Before visiting a doctor for feeding concerns, parents can prepare by closely observing and noting their child’s eating patterns and behaviours. Details such as what the child eats, how much, and how long mealtimes last are very helpful. Parents should note any signs of discomfort during or after meals, including gagging, coughing, bloating, constipation, vomiting, or irritability. Tracking when the feeding issue started and whether it is consistent or situation-specific (for example, only with certain textures or foods) can offer valuable clues. Information about the child’s growth, recent illnesses, medications, and sleep patterns also supports better assessment. It is useful to observe the child’s appetite cues, food preferences, and any strong reactions to new foods. Parents may also note environmental factors like mealtime routines, distractions, or stress around feeding. Bringing short videos of mealtimes, if possible, can further help the doctor understand the feeding challenge and guide a more accurate diagnosis and care plan.
There’s a growing conversation around the microbiome and appetite regulation. Are you seeing any early research or practical connections in children yet?
Through the gut-brain axis, gut dysbiosis—an imbalance in the gut microbiome—can significantly influence children’s eating habits. Studies reveal that a healthy, balanced gut microbiota not only improves digestion but also helps youngsters develop a favourable relationship with food. Children are better able to control their appetite and react to hunger and fullness cues when their gut flora is in balance.
Finally, what message would you like to give parents who are torn between “it’s just a phase” and “something might be wrong”?

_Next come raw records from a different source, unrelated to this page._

-- ==== Sys2Proof/Word.lean ====
section
/-! DEFINITION. Sys2Proof/Word.lean: the machine's words. Bytes, CRC values, byte strings, four-character checksum texts
(00_scope.md R8, R9), the framer's three states (10_state.md R24), what the three agents present (R4, R80) and what the
block answers (R12, R83). Types only. -/

namespace Sys2Proof

/-- A byte: 8 bits, bit 0 least significant (R8). -/
abbrev Byte := BitVec 8

/-- A value of a CRC register, `CRCW = 16` bits (R7). -/
abbrev CrcWord := BitVec 16

/-- A byte string `s[0] .. s[|s|-1]` (R9). -/
abbrev ByteString := List Byte

/-- Four characters in order: a checksum text, the most significant digit first (R12 `Hex(h)`, R53, R75). -/
structure Quad where
  c0 : Byte
  c1 : Byte
  c2 : Byte
  c3 : Byte
deriving DecidableEq, Repr

/-- The framer's states `IDLE`, `COLLECT`, `RDCK` (R24). -/
inductive Fst where
  | idle
  | collect
  | rdck
deriving DecidableEq, Repr

/-- A format-`H` record (R80): the operation code and the operand fields. An operation uses the fields its row of R81
names and ignores the rest. -/
structure HostRecord where
  hop  : BitVec 4
  b    : Byte
  idx  : BitVec 16
  tag  : ByteString
  unit : ByteString
deriving DecidableEq, Repr

/-- One undecoded operation of the merged order (R3, R4, R70): a stream byte, a host record, or the reset event. -/
inductive Input where
  | rx (b : Byte)
  | host (r : HostRecord)
  | reset
deriving DecidableEq, Repr

/-- Why the decoder rejects a record: an operand it uses is longer than `PATMAX` (R7, R80). -/
inductive DecodeError where
  | tagTooLong (length : Nat)
  | unitTooLong (length : Nat)
deriving DecidableEq, Repr

/-- The five error codes (R83, R202). -/
inductive ErrCode where
  | notReady
  | badField
  | overflow
  | badIndex
  | badOp
deriving DecidableEq, Repr

/-- The responses (R12): every operation returns exactly one. -/
inductive Response where
  | none
  | done (v : Bool)
  | word (w : BitVec 16)
  | hex (h : Quad)
  | stat (s : BitVec 8) (l : BitVec 16)
  | byte (b : Byte)
  | val (n : BitVec 32)
  | err (e : ErrCode)
deriving DecidableEq, Repr

end Sys2Proof
end

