-- ==== Sys2Proof/Config.lean ====
section
/-! DEFINITION. Sys2Proof/Config.lean: what an implementation fixes (00_scope.md R7). `MAXLEN` is the one OPEN parameter
(D5): a value without a body here, so that no proof can rest on a number. The fixed parameters that the decoder needs
stand beside it; `POLY`, `CRCINIT` stand with the CRC unit (Machine/Crc.lean). -/

namespace Sys2Proof

/-- The configuration of one implementation: the capacity `MAXLEN` of the frame buffer, `1 <= MAXLEN <= 65535` (R7, D5). -/
structure Config where
  maxlen : Nat
  maxlen_pos : 1 ≤ maxlen
  maxlen_le : maxlen ≤ 65535
deriving DecidableEq, Repr

/-- The configuration whose capacity is `k + 1`: every legal `MAXLEN` is one of these. -/
def Config.ofPred (k : Fin 65535) : Config where
  maxlen := k.val + 1
  maxlen_pos := Nat.succ_pos _
  maxlen_le := k.isLt

/-- `MAXLEN - 1` of the implementation at hand. DESIGN CHOICE (log 1): the spec leaves `MAXLEN` open (D5, U3, N5), so it
has no value in the model. -/
opaque Config.freeMaxlenPred : Fin 65535

/-- The implementation at hand; its `MAXLEN` is any legal value (log 1). -/
def Config.implementation : Config := Config.ofPred Config.freeMaxlenPred

/-- `SOF`, the frame-start byte `/` (R7, R11). -/
def sofByte : Byte := 0x2F#8

/-- `CKM`, the checksum-marker byte `!` (R7, R11). -/
def ckmByte : Byte := 0x21#8

/-- `PATMAX`, the largest length of a `tag` or `unit` operand (R7, D12). -/
def patMax : Nat := 255

end Sys2Proof
end

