-- ==== Sys2Proof/Machine/Dispatch.lean ====
section
/-! DEFINITION. Sys2Proof/Machine/Dispatch.lean: one arm per operation, each one call of its meaning. -/

namespace Sys2Proof.Machine

def exec (i : Instr) (s : State) : Host.Outcome State Fault Refusal :=
  match i with
  -- format S (30_encoding.md R73)
  | .rxSof => Sys2Proof.Machine.execRxSof s
  | .rxSkip b => Sys2Proof.Machine.execRxSkip b s
  | .rxCkm => Sys2Proof.Machine.execRxCkm s
  | .rxData b => Sys2Proof.Machine.execRxData b s
  | .rxDrop b => Sys2Proof.Machine.execRxDrop b s
  | .rxCkb b => Sys2Proof.Machine.execRxCkb b s
  | .rxCke b => Sys2Proof.Machine.execRxCke b s
  -- format H (R81, R82)
  | .crcClr => Sys2Proof.Machine.execCrcClr s
  | .crcUpd b => Sys2Proof.Machine.execCrcUpd b s
  | .crcRd => Sys2Proof.Machine.execCrcRd s
  | .crcHex => Sys2Proof.Machine.execCrcHex s
  | .frmStat => Sys2Proof.Machine.execFrmStat s
  | .frmRdb idx => Sys2Proof.Machine.execFrmRdb idx s
  | .frmRdck => Sys2Proof.Machine.execFrmRdck s
  | .extField tag unit => Sys2Proof.Machine.execExtField tag unit s
  | .extDate tag => Sys2Proof.Machine.execExtDate tag s
  | .extTime tag => Sys2Proof.Machine.execExtTime tag s
  | .hReserved hop => Sys2Proof.Machine.execHReserved hop s
  -- the event (R70)
  | .reset => Sys2Proof.Machine.execReset s

end Sys2Proof.Machine
end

Parents should first reflect on snacking habits—frequent snacks before meals can significantly reduce a child’s appetite at mealtimes. It is also important to assess what foods are being offered. For example, a child who has been accustomed to a predominantly milk-based or bread-heavy diet may resist meals when vegetables or new foods are suddenly introduced.
In some cases, the concern may not be the child’s intake but parental perception—the child may actually be eating adequately for their age. Therefore, it is essential to determine whether there is a true feeding problem or simply a mismatch in expectations.
A careful feeding history should include details about mealtimes, snacking patterns, food variety, and the emotional environment around meals. Understanding whether meals have become a power struggle or a way for the child to assert control is equally important. Along with this, monitoring the child’s weight and growth pattern, combined with a thorough dietary and behavioural history, helps in accurately identifying the underlying issue and guiding appropriate management.